Postoperative UR occurred in 27.1% of the study subjects (60/221). Patients with postoperative UR (n=60) were older (mean age, 69.5 vs. 66.9 years) and had urinary catheter longer postoperatively (day 1 vs. day 2 to 4, P=0.010) than those without postoperative UR (n=161) (Table 1). However, old age had no significant correlation with late postoperative day of catheter removal (Spearman rho 0.011) (Supplemental Table 1). Most of postoperative catheter removal (81.1%) was performed at day 1 and 3. In detail, Foley catheter was removed at postoperative day 1, 2, 3, and 4 in 105 (47.3%), 25 (11.3%), 75 (33.8%), and 17 (7.7%), respectively. According to the degree of prolapse, incidence of UR was similar: 25.9% in mild, 30.4% in moderate, and 24.6% in severe form. There was no statistical difference in the incidence of UR according to individual surgeon (P=0.105). Multivariate regression analysis showed that age and postoperative day of catheter removal (day 1 vs. day 2 to 4) were independent predictors for postoperative UR (Table 2).

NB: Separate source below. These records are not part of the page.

-- ==== Sys2Proof/Machine/Ops.lean ====
section
/-! DEFINITION. The shared operations: raising an error (spec/60_exceptions.md R194), the execution template every command follows
(spec/30_encoding.md R84), and the read and the write of one register at the port (spec/20_memory.md R51, R52). There is no return
from an error: nothing was saved and nothing is restored (R197). -/

namespace Sys2Proof.Machine

/-- `raise <Error>` (R194): the command stops, no destination is written, `STATUS.ERR` takes the code, and the machine goes on. -/
def raise (e : CmdError) (s : State) : Result := .next { s with regs := s.regs.setErr e.code }

/-- The end of a command that succeeded: its destinations are written and `STATUS.ERR <- 0` (R84). -/
def complete (s : State) (r : Regs s.cfg.W) : Result := .next { s with regs := r.setErr noError }

/-- The template of R84 after decoding: the range check, then the function on the source registers as they stand before anything is
written, then either its error with no destination written or all destinations and `ERR = 0`. The order of the two checks is R195's. -/
def command {α : Type} (s : State) (inRange : Bool) (result : Except CmdError α) (write : α → Regs s.cfg.W) : Result :=
  if inRange then
    match result with
    | .ok v => complete s (write v)
    | .error e => raise e s
  else raise .operandRange s

section
variable {W : Nat}

/-- `HostRead` (R51): the register's value zero-extended to `DW` bits, 0 for a reserved index. -/
def Regs.read (r : Regs W) (dw : Nat) : RegName → BitVec dw
  | .cmd => r.cmd.setWidth dw
  | .status => r.status.setWidth dw
  | .ca => r.ca.setWidth dw
  | .cb => r.cb.setWidth dw
  | .cp => r.cp.setWidth dw
  | .sr i => r.sr[i].setWidth dw
  | .tag i => (BitVec.ofBool r.pr[i].inf).setWidth dw
  | .x i => r.pr[i].x.setWidth dw
  | .y i => r.pr[i].y.setWidth dw
  | .reserved => 0

/-- The storing part of `HostWrite` (R52): the register takes the low bits of the word, `INF` takes bit 0, and `STATUS` and a reserved
index ignore the write. A write of `CMD` also executes the word (`executeWord`). -/
def Regs.write (r : Regs W) {dw : Nat} (n : RegName) (v : BitVec dw) : Regs W :=
  match n with
  | .cmd => { r with cmd := v.setWidth 32 }
  | .status => r
  | .ca => { r with ca := v.setWidth W }
  | .cb => { r with cb := v.setWidth W }
  | .cp => { r with cp := v.setWidth W }
  | .sr i => { r with sr := r.sr.set i (v.setWidth W) }
  | .tag i => { r with pr := r.pr.set i { r.pr[i] with inf := v.getLsbD 0 } }
  | .x i => { r with pr := r.pr.set i { r.pr[i] with x := v.setWidth W } }
  | .y i => { r with pr := r.pr.set i { r.pr[i] with y := v.setWidth W } }
  | .reserved => r

end

end Sys2Proof.Machine
end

Receiver operating characteristic curve demonstrated that the best cut-off values of age and postoperative day of catheter removal to predict occurrence of postoperative UR were 63 years and postoperative day 1, respectively (Table 3, Fig. 1). Women older than 63 years had a significantly higher incidence of postoperative UR than those of 63 years or younger (31.9% vs. 15.3%, P<0.05). Table 4 showed the incidence of UR according to age and postoperative day of catheter removal. Overall incidence of UR was significantly higher in women who removed indwelling catheter at day 1 (35.2%) than those at day 2 (12.0%, P=0.024) or day 3 (21.3%, P=0.044), but was similar to those at day 4 (25.0%, P=0.420). In women of 63 years old or younger, the incidence of UR was not associated with the time of catheter removal after surgery; however, in women older than 63 years, the incidence was significantly higher in day 1 removal group than day 2 to 4 removal group.

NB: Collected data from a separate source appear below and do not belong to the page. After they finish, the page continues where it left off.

/-- R151, R155: `0·P` is `Inf` for every `P`; `1·P` is `P` whenever its doubling exists, and raises what the doubling raises; `k·Inf` is
`Inf` for every `k`. -/
def Obligations.MultiplyBySmallScalars : Prop :=
  ∀ (P : Point) (k a p : Nat), multiply P 0 a p = .ok .inf ∧
    (∀ D, add P P a p = .ok D → multiply P 1 a p = .ok P) ∧
    (∀ e, add P P a p = .error e → multiply P 1 a p = .error e) ∧ multiply .inf k a p = .ok .inf

/-- R155: on a non-singular curve over a prime field of odd characteristic `(j + k)·P = j·P + k·P`, with no error on the way. `p =
2` and `p = 3` are the fields for which the spec makes no group-law claim (spec/93_implementation_defined.md U15): leaving out 2 and
keeping 3 is the model's choice (notes/assumptions/7.md). -/
def Obligations.MultiplyIsLinear : Prop :=
  ∀ (P : Point) (j k a b p : Nat), GoodCurve a b p → OnCurve a b p P →
    ∃ J K R, multiply P j a p = .ok J ∧ multiply P k a p = .ok K ∧ add J K a p = .ok R ∧ multiply P (j + k) a p = .ok R

/-- R153: `PMUL` of an in-range point completes with the multiple in canonical form, and only that; if an addition inside raises
`NoInverse`, `ERR = 1` is all that changes. -/
def Obligations.PmulWritesTheMultiple : Prop :=
  ∀ (s : State) (rd rs1 : PReg) (rk : SReg), 2 ≤ s.regs.cp.toNat → ¬ OutOfRange s.regs rs1 →
    (∀ R, multiply (s.regs.point rs1) s.regs.sr[rk].toNat s.regs.ca.toNat s.regs.cp.toNat = .ok R →
      ∃ r' : Regs s.cfg.W, exec (.pmul rd rs1 rk) s = .next { s with regs := r' } ∧ r'.err = 0 ∧ Holds r'.pr[rd] R ∧
        SameButPoints [rd] s.regs r') ∧
    (∀ e, multiply (s.regs.point rs1) s.regs.sr[rk].toNat s.regs.ca.toNat s.regs.cp.toNat = .error e →
      exec (.pmul rd rs1 rk) s = .next { s with regs := { s.regs with err := 1 } })

/-! ### The message encoder and `ENCODE` (spec/43_message_codec.md) -/

/-- R160, R161, R163: the encoder returns exactly the first point of the search, `x` unreduced, and never `Inf`. -/
def Obligations.EncoderReturnsTheFirstPoint : Prop :=
  ∀ m a b p : Nat, (∀ x y, encodeMsg m a b p = .ok (.aff x y) ↔ FirstPoint m a b p x y) ∧ encodeMsg m a b p ≠ .ok .inf

/-- R162: the encoder signals `EncodingFailure` exactly when no `x` of the window has a root, and no other error. -/
def Obligations.EncoderFailsExactlyWithoutRoot : Prop :=
  ∀ m a b p : Nat,
    (encodeMsg m a b p = .error .encodingFailure ↔ ∀ x y, 10 * m ≤ x → x ≤ 10 * m + 9 → ¬ IsRoot a b p x y) ∧
    ∀ e, encodeMsg m a b p = .error e → e = .encodingFailure

/-- R164: `ENCODE` with `CP >= 2`, a window that fits the register and a root in it completes and writes the first point, and only
that. -/
def Obligations.EncodeWritesTheFirstPoint : Prop :=
  ∀ (s : State) (rd : PReg) (rk : SReg) (x y : Nat), 2 ≤ s.regs.cp.toNat → 10 * s.regs.sr[rk].toNat + 9 < 2 ^ s.cfg.W →
    FirstPoint s.regs.sr[rk].toNat s.regs.ca.toNat s.regs.cb.toNat s.regs.cp.toNat x y →
    ∃ r' : Regs s.cfg.W, exec (.encode rd rk) s = .next { s with regs := r' } ∧ r'.err = 0 ∧
      Holds r'.pr[rd] (.aff x y) ∧ SameButPoints [rd] s.regs r'

/-- R162, R164: `ENCODE` without a root in its window sets `ERR = 2` and changes nothing else. -/
def Obligations.EncodeRaisesEncodingFailure : Prop :=
  ∀ (s : State) (rd : PReg) (rk : SReg), 2 ≤ s.regs.cp.toNat → 10 * s.regs.sr[rk].toNat + 9 < 2 ^ s.cfg.W →
    (∀ x y, 10 * s.regs.sr[rk].toNat ≤ x → x ≤ 10 * s.regs.sr[rk].toNat + 9 →
      ¬ IsRoot s.regs.ca.toNat s.regs.cb.toNat s.regs.cp.toNat x y) →
    exec (.encode rd rk) s = .next { s with regs := { s.regs with err := 2 } }

/-! ### ElGamal: `ENC`, `DEC` (spec/44_elgamal.md) -/

/-- R170, R171: `ENC` with two different destinations and in-range points writes `C1 = k·G` and `C2 = M + k·Q`, both and only them. If
one of its three steps (the multiple of `G`, the multiple of `Q`, the sum) raises an error, `encrypt` raises `NoInverse`, and `ERR = 1` is
all that changes. -/
def Obligations.EncWritesThePair : Prop :=
  ∀ (s : State) (rd rd2 rs1 rs2 rs3 : PReg) (rk : SReg), rd ≠ rd2 → 2 ≤ s.regs.cp.toNat →
    ¬ OutOfRange s.regs rs1 → ¬ OutOfRange s.regs rs2 → ¬ OutOfRange s.regs rs3 →
    (∀ C1 S C2, multiply (s.regs.point rs3) s.regs.sr[rk].toNat s.regs.ca.toNat s.regs.cp.toNat = .ok C1 →
      multiply (s.regs.point rs2) s.regs.sr[rk].toNat s.regs.ca.toNat s.regs.cp.toNat = .ok S →
      add (s.regs.point rs1) S s.regs.ca.toNat s.regs.cp.toNat = .ok C2 →
      ∃ r' : Regs s.cfg.W, exec (.enc rd rd2 rs1 rs2 rs3 rk) s = .next { s with regs := r' } ∧ r'.err = 0 ∧
        Holds r'.pr[rd] C1 ∧ Holds r'.pr[rd2] C2 ∧ SameButPoints [rd, rd2] s.regs r') ∧
    (∀ e, multiply (s.regs.point rs3) s.regs.sr[rk].toNat s.regs.ca.toNat s.regs.cp.toNat = .error e ∨
        multiply (s.regs.point rs2) s.regs.sr[rk].toNat s.regs.ca.toNat s.regs.cp.toNat = .error e ∨
        (∃ S, multiply (s.regs.point rs2) s.regs.sr[rk].toNat s.regs.ca.toNat s.regs.cp.toNat = .ok S ∧
          add (s.regs.point rs1) S s.regs.ca.toNat s.regs.cp.toNat = .error e) →
      encrypt (s.regs.point rs1) (s.regs.point rs2) (s.regs.point rs3) s.regs.ca.toNat s.regs.cp.toNat s.regs.sr[rk].toNat =
        .error .noInverse ∧
      exec (.enc rd rd2 rs1 rs2 rs3 rk) s = .next { s with regs := { s.regs with err := 1 } })

/-- R172, R173: `DEC` of in-range points writes `M = C2 + negate(d·C1)` and only that. If one of its two steps that can raise (the
multiple of `C1`, the sum) raises an error, `decrypt` raises `NoInverse`, and `ERR = 1` is all that changes. -/
def Obligations.DecWritesTheMessage : Prop :=
  ∀ (s : State) (rd rs1 rs2 : PReg) (rk : SReg), 2 ≤ s.regs.cp.toNat →
    ¬ OutOfRange s.regs rs1 → ¬ OutOfRange s.regs rs2 →
    (∀ S M, multiply (s.regs.point rs1) s.regs.sr[rk].toNat s.regs.ca.toNat s.regs.cp.toNat = .ok S →
      add (s.regs.point rs2) (negate S s.regs.cp.toNat) s.regs.ca.toNat s.regs.cp.toNat = .ok M →
      ∃ r' : Regs s.cfg.W, exec (.dec rd rs1 rs2 rk) s = .next { s with regs := r' } ∧ r'.err = 0 ∧
        Holds r'.pr[rd] M ∧ SameButPoints [rd] s.regs r') ∧
    (∀ e, multiply (s.regs.point rs1) s.regs.sr[rk].toNat s.regs.ca.toNat s.regs.cp.toNat = .error e ∨
        (∃ S, multiply (s.regs.point rs1) s.regs.sr[rk].toNat s.regs.ca.toNat s.regs.cp.toNat = .ok S ∧
          add (s.regs.point rs2) (negate S s.regs.cp.toNat) s.regs.ca.toNat s.regs.cp.toNat = .error e) →
      decrypt (s.regs.point rs1) (s.regs.point rs2) s.regs.sr[rk].toNat s.regs.ca.toNat s.regs.cp.toNat = .error .noInverse ∧
      exec (.dec rd rs1 rs2 rk) s = .next { s with regs := { s.regs with err := 1 } })

/-- R170, R172, R174: on a non-singular curve over a prime field of odd characteristic, with `Q = d·G`, encryption and decryption
raise no error and the decryption of the encryption of `M` is `M`, for every `d` and `k`. `p = 2` and `p = 3` are the fields for
which the spec makes no group-law claim (spec/93_implementation_defined.md U15): leaving out 2 and keeping 3 is the model's choice
(notes/assumptions/7.md). -/
def Obligations.DecryptUndoesEncrypt : Prop :=
  ∀ (M G Q : Point) (a b p d k : Nat), GoodCurve a b p → OnCurve a b p M → OnCurve a b p G → multiply G d a p = .ok Q →
    ∃ C1 C2, encrypt M Q G a p k = .ok (C1, C2) ∧ decrypt C1 C2 d a p = .ok M

/-- R153, R171, R173, R174, R175: the same on the machine, on a non-singular curve over a prime `CP` other than 2: key derivation by
`PMUL`, then `ENC`, then `DEC`, leave the message point in the last destination with `ERR = 0`. The key register must not overwrite
the message or the base point. `p = 2` and `p = 3` are the fields for which the spec makes no group-law claim
(spec/93_implementation_defined.md U15): leaving out 2 and keeping 3 is the model's choice (notes/assumptions/7.md). -/
def Obligations.KeygenEncDecRecoverTheMessage : Prop :=
  ∀ (s : State) (g q m c1 c2 o : PReg) (d k : SReg), q ≠ g → q ≠ m → c1 ≠ c2 →
    GoodCurve s.regs.ca.toNat s.regs.cb.toNat s.regs.cp.toNat →
    OnCurve s.regs.ca.toNat s.regs.cb.toNat s.regs.cp.toNat (s.regs.point g) →
    OnCurve s.regs.ca.toNat s.regs.cb.toNat s.regs.cp.toNat (s.regs.point m) →
    ∃ s1 s2 s3 : State, exec (.pmul q g d) s = .next s1 ∧ exec (.enc c1 c2 m q g k) s1 = .next s2 ∧
      exec (.dec o c1 c2 d) s2 = .next s3 ∧ s3.regs.point o = s.regs.point m ∧ s3.regs.err = 0
end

Because univariate analysis according to the surgeon demonstrated that several characteristics including body mass index, degree of prolapse, postoperative day of catheter removal, operation time, pyuria, and duration of hospital stay showed significant difference between surgeons (Supplemental Table 2), we performed a subgroup analysis only for the patients of surgeon A (n=126) to exclude the possible confounding effect of surgeon on the postoperative UR incidence. We still found that old age was associated with postoperative UR (P=0.019). However, the association between postoperative day of catheter removal and UR did not reach a statistical significance (P=0.086) (Table 5). Multivariate analysis showed that old age was an independent risk factor for postoperative UR (OR, 1.059; 95% CI, 1.008 to 1.112; P=0.022), but postoperative day of catheter removal was not. More frequent UR in patients of early catheter removal ≤day 1 than in those of delayed removal >day 1 was found in older age >65 years, a new cut-off value of surgeon A subgroup (42.0% vs. 8.3%, P=0.027) (data not shown).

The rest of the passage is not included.